Most studies found an increased risk of psychosis in refugees compared to non-refugee migrants. Two studies, however, showed different findings, possibly because they observed a higher rate of psychosis in migrants from Finland. This finding is unusual, as other Swedish studies did not report it. Other research has shown that different migrant and refugee groups in Sweden experience varying levels of mental health problems, with Finnish migrants often reporting fewer issues compared to others. The way refugee status was defined in those two studies (by country of origin rather than individual circumstances) might have led to no significant difference between refugees and non-refugee migrants. When Finnish migrant groups were removed from the analysis, the variation among studies decreased, and all remaining studies consistently showed a higher risk of psychosis in refugees compared to non-refugee migrants.

Only one study found no significant link between refugee or migrant status and the risk of psychosis compared to the native group. This might be because that study included second-generation migrants in the native population. Second-generation migrants are also known to have a higher risk of psychosis, which could have made the difference between migrants and the native population appear smaller.

Although there was much variation in most analyses, additional analyses confirmed the main findings. When the analysis was limited to studies with a low risk of bias comparing refugees with non-refugee migrants, the variation significantly decreased. Despite the differing methods across studies, the findings appear strong enough to provide guidance. However, since only five studies were considered to have a low risk of bias, more high-quality research is needed to get more precise risk estimates.

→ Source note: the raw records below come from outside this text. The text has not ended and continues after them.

-- ==== Sys2Proof/Machine/Codec.lean ====
section
/-! DEFINITION. The encoding of object values (R83) and the check code of the safety group (R456, R465). -/

namespace Sys2Proof.Machine

/-- Size of a type in bytes; 0 for STR and BLOB. -/
def tySize : Ty → Nat
  | .bool => 1 | .u8 => 1 | .i8 => 1
  | .u16 => 2 | .i16 => 2
  | .u32 => 4 | .i32 => 4 | .bf24 => 4 | .f32 => 4
  | .u64 => 8 | .i64 => 8 | .f64 => 8
  | .time => 10
  | .str => 0 | .blob => 0

/-- True for the signed integers. -/
def tySigned : Ty → Bool
  | .i8 => true | .i16 => true | .i32 => true | .i64 => true
  | .bool => false | .u8 => false | .u16 => false | .u32 => false | .u64 => false | .bf24 => false | .f32 => false
  | .f64 => false | .time => false | .str => false | .blob => false

/-- True for STR and BLOB. -/
def tyBytes (t : Ty) : Bool := tySize t == 0

/-- A number encoded under its type. -/
def encodeNum (t : Ty) (n : Int) : Bytes := leBytes (ofSigned (8 * tySize t) n) (tySize t)

/-- The number that bytes of a type spell. -/
def decodeNum (t : Ty) (bs : Bytes) : Int := if tySigned t then toSigned (8 * tySize t) (ofLe bs) else (ofLe bs : Nat)

/-- The type of an element. -/
def tyOf (o e : Nat) : Ty := ((desc? o e).map Desc.ty).getD .blob

/-- An element of the field die, encoded. -/
def Dev.encodeEl (d : Dev) (o e i : Nat) : Bytes :=
  let t := tyOf o e
  if tyBytes t then d.rblob o e i else encodeNum t (d.rd o e i)

/-- The values of the safety group in member order, every element of every instance in turn (R456, R465). -/
def Dev.safetyBytes (d : Dev) : Bytes :=
  (d.encodeEl 0x4000 4 0 ++ d.encodeEl 0x4000 5 0) ++
    ((List.range 16).flatMap fun i => [1, 2, 3, 4].flatMap fun e => d.encodeEl 0x4010 e i) ++
    ((List.range 8).flatMap fun n => d.encodeEl 0x4020 1 n) ++
    ((List.range 512).flatMap fun a => (List.range 17).flatMap fun e => d.encodeEl 0x4030 (e + 1) a)

/-- The check code of the values in force (R456). -/
def Dev.checkCode (d : Dev) : Nat := crc16 d.safetyBytes

end Sys2Proof.Machine
end

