/-- RECEIVE_DELAY_RESPONSE (R190, R191). -/
def delayRespAtSeg (s : Nat) (c : Chan) (pos : Nat) (isResp : Bool) (trt ta : Nat) (d : Dev) : Dev :=
  match ((d.sg s).chan c).run with
  | none => d
  | some r =>
    let last := !r.drift && r.pos == d.gateCount s + 1
    if d.md.fieldReset || r.pos != pos || isResp == last then d
    else
      let r := { r with n := r.n + 1, sumT := r.sumT + trt, sumTa := r.sumTa + ta, silent := false }
      if r.n < 16 then d.delayStart s c r else d.delayDone s c r

/-- DELAY_TIMEOUT (R190). -/
def delayTimeoutAt (s : Nat) (c : Chan) (d : Dev) : Dev :=
  match ((d.sg s).chan c).run with
  | none => d
  | some r =>
    if d.md.fieldReset then d
    else if r.silent then d.delaySilent s c r else d.delayStart s c { r with silent := true }

/-- CYCLIC_WAIT_EXPIRY (R197). -/
def cyclicWaitAt (s : Nat) (d : Dev) : Dev :=
  let x := d.sg s
  if d.md.fieldReset || d.segState s != 4 || !x.tagged || x.frames < 64 then d else d.segFail s 7

/-- RECEIVE_PORT_REPORT (R207). -/
def portReportAt (s : Nat) (c : Chan) (pos lockBits : Nat) (d : Dev) : Dev :=
  if d.md.fieldReset || ((d.sg s).chan c).query != some pos then d
  else if !bit lockBits 1 then
    (d.modChan s c fun y => { y with query := none }).wrSeg s (10 + (chNum c)) pos
  else if pos < d.gateCount s then
    (d.modChan s c fun y => { y with query := some (pos + 1) }).emit (.link s c 5 (pos + 1) 0)
  else d.modChan s c fun y => { y with query := none }

/-- PORT_QUERY_TIMEOUT (R207). -/
def portQueryLost (s : Nat) (c : Chan) (d : Dev) : Dev :=
  match ((d.sg s).chan c).query with
  | some pos => if d.md.fieldReset then d
    else (d.modChan s c fun y => { y with query := none }).wrSeg s (10 + (chNum c)) pos
  | none => d

/-- AUTO_RESTART_TIMER (R208). -/
def autoRestartAt (s : Nat) (d : Dev) : Dev :=
  let x := d.sg s
  if d.md.fieldReset || d.segState s != 6 || !bit (d.rn (0x1120 + s) 6 0) 8 || d.now < x.autoAt || d.mode < 2 then d
  else (d.setSg s { x with autoAt := d.now + sec }).segRestart s

/-- SOF_RETURN_TIMEOUT (R204). -/
def sofTimeoutAt (s : Nat) (c : Chan) (d : Dev) : Dev :=
  let x := d.sg s
  let y := x.chan c
  if d.md.fieldReset || !x.launched || y.copy.sof || d.now < x.launchAt + y.latency + us then d
  else (d.modChan s c fun y => { y with copy := { y.copy with timedOut := true } }).judgeIfDone s

/-- WINDOW_WAIT_EXPIRY (R163): 200 ns after the block of the window was due on the channel that did not bring it. -/
def windowWaitAt (s p : Nat) (d : Dev) : Dev :=
  let x := d.sg s
  let g := x.gate p
  let j := (Tab.get x.asg p ⟨0, 0, 0, 0, 0, 0⟩).inOff / 256
  let other := chans.find? fun c => d.inUse s c && !(x.chan c).copy.ok j
  let due := x.launchAt + ((other.map fun c => (x.chan c).latency).getD 0) + d.ser (1 + 33 * (j + 1)) + 200000
  if d.md.fieldReset || !x.launched || !g.waiting || d.now < due then d else d.decideWin s p none g.flags

/-- A change of Enabled by a commit of the cycle group (R182). -/
def Dev.segEnabledChange (d : Dev) (s : Nat) : Dev :=
  if d.rb (0x1100 + s) 1 0 then
    if d.segState s == 0 && d.tm.running then d.setSg s { d.sg s with startDue := true } else d
  else (d.setSg s { d.sg s with launched := false, startDue := false }).wrSeg s 1 0

/-- Judgement of a write to Restart and to element 6 (R208, R211): its status. -/
def segCheck (d : Dev) (s e v : Nat) : Nat :=
  let st := d.segState s
  if e == 5 && v == 1 then
    if st == 0 then 5
    else if d.rb (0x1100 + s) 5 0 && (d.mode == 3 || d.mode == 4) then 5
    else if 1 ≤ st && st ≤ 4 then 9 else 0
  else if e == 6 && (v % 256 == 0 || v ≥ 512) then 6
  else 0

end Sys2Proof.Machine
end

The overall findings are consistent with previous research. The risk of psychosis was higher in both refugees and non-refugee migrants compared to the native population. Previous reviews have also confirmed an increased risk of psychosis for first-generation refugees.

The size of the observed effects also matches previous research. A recent large-scale analysis on the incidence of non-mood-related psychosis found that migrants had a 1.77 times higher risk compared to the native group, which is similar to the 1.85 times higher risk found in this study. Consistently, the observed risk for refugees compared to native populations was even higher, at 2.52 times.

Limitations

While this study confirms that refugees are particularly susceptible to developing non-mood-related psychoses, the findings have some limitations regarding how widely they can be applied and their overall accuracy.

Almost all of the included studies, with one exception from Canada, came from Scandinavian countries. Therefore, applying these conclusions to other countries that are not Scandinavian should be done carefully, considering the unique characteristics of the native society and how it interacts with refugee populations. Currently, evidence is limited to a few Western host countries, and the social, economic, and political factors linking immigration to mental health can differ greatly across the world.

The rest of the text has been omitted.